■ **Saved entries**
-- ==== Sys2Proof/Machine/Crypto.lean ====
section
/-!
DEFINITION. The standard algorithms the manual names and does not restate (log 12, PRESUMED from the standards): AES
(FIPS 197), AES-256-CMAC (SP 800-38B), AES key wrap (RFC 3394), SHA-384 (FIPS 180-4), the counter-mode KDF of
SP 800-108, CRC-8 of R90, CRC-32C of R265, CRC-64 of R436 and the Toeplitz hash of R277.
-/

namespace Sys2Proof.Machine

/-- Part 0 of `aesSbox`. -/
def aesSbox0 : List Byte :=
  [0x63#8, 0x7c#8, 0x77#8, 0x7b#8, 0xf2#8, 0x6b#8, 0x6f#8, 0xc5#8, 0x30#8, 0x01#8, 0x67#8, 0x2b#8, 0xfe#8, 0xd7#8, 0xab#8, 0x76#8,
   0xca#8, 0x82#8, 0xc9#8, 0x7d#8, 0xfa#8, 0x59#8, 0x47#8, 0xf0#8, 0xad#8, 0xd4#8, 0xa2#8, 0xaf#8, 0x9c#8, 0xa4#8, 0x72#8, 0xc0#8,
   0xb7#8, 0xfd#8, 0x93#8, 0x26#8, 0x36#8, 0x3f#8, 0xf7#8, 0xcc#8, 0x34#8, 0xa5#8, 0xe5#8, 0xf1#8, 0x71#8, 0xd8#8, 0x31#8, 0x15#8,
   0x04#8, 0xc7#8, 0x23#8, 0xc3#8, 0x18#8, 0x96#8, 0x05#8, 0x9a#8, 0x07#8, 0x12#8, 0x80#8, 0xe2#8, 0xeb#8, 0x27#8, 0xb2#8, 0x75#8]

/-- Part 1 of `aesSbox`. -/
def aesSbox1 : List Byte :=
  [0x09#8, 0x83#8, 0x2c#8, 0x1a#8, 0x1b#8, 0x6e#8, 0x5a#8, 0xa0#8, 0x52#8, 0x3b#8, 0xd6#8, 0xb3#8, 0x29#8, 0xe3#8, 0x2f#8, 0x84#8,
   0x53#8, 0xd1#8, 0x00#8, 0xed#8, 0x20#8, 0xfc#8, 0xb1#8, 0x5b#8, 0x6a#8, 0xcb#8, 0xbe#8, 0x39#8, 0x4a#8, 0x4c#8, 0x58#8, 0xcf#8,
   0xd0#8, 0xef#8, 0xaa#8, 0xfb#8, 0x43#8, 0x4d#8, 0x33#8, 0x85#8, 0x45#8, 0xf9#8, 0x02#8, 0x7f#8, 0x50#8, 0x3c#8, 0x9f#8, 0xa8#8,
   0x51#8, 0xa3#8, 0x40#8, 0x8f#8, 0x92#8, 0x9d#8, 0x38#8, 0xf5#8, 0xbc#8, 0xb6#8, 0xda#8, 0x21#8, 0x10#8, 0xff#8, 0xf3#8, 0xd2#8]

/-- Part 2 of `aesSbox`. -/
def aesSbox2 : List Byte :=
  [0xcd#8, 0x0c#8, 0x13#8, 0xec#8, 0x5f#8, 0x97#8, 0x44#8, 0x17#8, 0xc4#8, 0xa7#8, 0x7e#8, 0x3d#8, 0x64#8, 0x5d#8, 0x19#8, 0x73#8,
   0x60#8, 0x81#8, 0x4f#8, 0xdc#8, 0x22#8, 0x2a#8, 0x90#8, 0x88#8, 0x46#8, 0xee#8, 0xb8#8, 0x14#8, 0xde#8, 0x5e#8, 0x0b#8, 0xdb#8,
   0xe0#8, 0x32#8, 0x3a#8, 0x0a#8, 0x49#8, 0x06#8, 0x24#8, 0x5c#8, 0xc2#8, 0xd3#8, 0xac#8, 0x62#8, 0x91#8, 0x95#8, 0xe4#8, 0x79#8,
   0xe7#8, 0xc8#8, 0x37#8, 0x6d#8, 0x8d#8, 0xd5#8, 0x4e#8, 0xa9#8, 0x6c#8, 0x56#8, 0xf4#8, 0xea#8, 0x65#8, 0x7a#8, 0xae#8, 0x08#8]

/-- Part 3 of `aesSbox`. -/
def aesSbox3 : List Byte :=
  [0xba#8, 0x78#8, 0x25#8, 0x2e#8, 0x1c#8, 0xa6#8, 0xb4#8, 0xc6#8, 0xe8#8, 0xdd#8, 0x74#8, 0x1f#8, 0x4b#8, 0xbd#8, 0x8b#8, 0x8a#8,
   0x70#8, 0x3e#8, 0xb5#8, 0x66#8, 0x48#8, 0x03#8, 0xf6#8, 0x0e#8, 0x61#8, 0x35#8, 0x57#8, 0xb9#8, 0x86#8, 0xc1#8, 0x1d#8, 0x9e#8,
   0xe1#8, 0xf8#8, 0x98#8, 0x11#8, 0x69#8, 0xd9#8, 0x8e#8, 0x94#8, 0x9b#8, 0x1e#8, 0x87#8, 0xe9#8, 0xce#8, 0x55#8, 0x28#8, 0xdf#8,
   0x8c#8, 0xa1#8, 0x89#8, 0x0d#8, 0xbf#8, 0xe6#8, 0x42#8, 0x68#8, 0x41#8, 0x99#8, 0x2d#8, 0x0f#8, 0xb0#8, 0x54#8, 0xbb#8, 0x16#8]

/-- The AES S-box (FIPS 197). -/
def aesSbox : List Byte := aesSbox0 ++ aesSbox1 ++ aesSbox2 ++ aesSbox3

/-- Part 0 of `aesInvSbox`. -/
def aesInvSbox0 : List Byte :=
  [0x52#8, 0x09#8, 0x6a#8, 0xd5#8, 0x30#8, 0x36#8, 0xa5#8, 0x38#8, 0xbf#8, 0x40#8, 0xa3#8, 0x9e#8, 0x81#8, 0xf3#8, 0xd7#8, 0xfb#8,
   0x7c#8, 0xe3#8, 0x39#8, 0x82#8, 0x9b#8, 0x2f#8, 0xff#8, 0x87#8, 0x34#8, 0x8e#8, 0x43#8, 0x44#8, 0xc4#8, 0xde#8, 0xe9#8, 0xcb#8,
   0x54#8, 0x7b#8, 0x94#8, 0x32#8, 0xa6#8, 0xc2#8, 0x23#8, 0x3d#8, 0xee#8, 0x4c#8, 0x95#8, 0x0b#8, 0x42#8, 0xfa#8, 0xc3#8, 0x4e#8,
   0x08#8, 0x2e#8, 0xa1#8, 0x66#8, 0x28#8, 0xd9#8, 0x24#8, 0xb2#8, 0x76#8, 0x5b#8, 0xa2#8, 0x49#8, 0x6d#8, 0x8b#8, 0xd1#8, 0x25#8]

/-- Part 1 of `aesInvSbox`. -/
def aesInvSbox1 : List Byte :=
  [0x72#8, 0xf8#8, 0xf6#8, 0x64#8, 0x86#8, 0x68#8, 0x98#8, 0x16#8, 0xd4#8, 0xa4#8, 0x5c#8, 0xcc#8, 0x5d#8, 0x65#8, 0xb6#8, 0x92#8,
   0x6c#8, 0x70#8, 0x48#8, 0x50#8, 0xfd#8, 0xed#8, 0xb9#8, 0xda#8, 0x5e#8, 0x15#8, 0x46#8, 0x57#8, 0xa7#8, 0x8d#8, 0x9d#8, 0x84#8,
   0x90#8, 0xd8#8, 0xab#8, 0x00#8, 0x8c#8, 0xbc#8, 0xd3#8, 0x0a#8, 0xf7#8, 0xe4#8, 0x58#8, 0x05#8, 0xb8#8, 0xb3#8, 0x45#8, 0x06#8,
   0xd0#8, 0x2c#8, 0x1e#8, 0x8f#8, 0xca#8, 0x3f#8, 0x0f#8, 0x02#8, 0xc1#8, 0xaf#8, 0xbd#8, 0x03#8, 0x01#8, 0x13#8, 0x8a#8, 0x6b#8]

■ **EXERCISE DESCRIPTION**
Working down the entries above, count each line in which "List" occurs, and state only the resulting number.

■ **SOLUTION BELOW**
7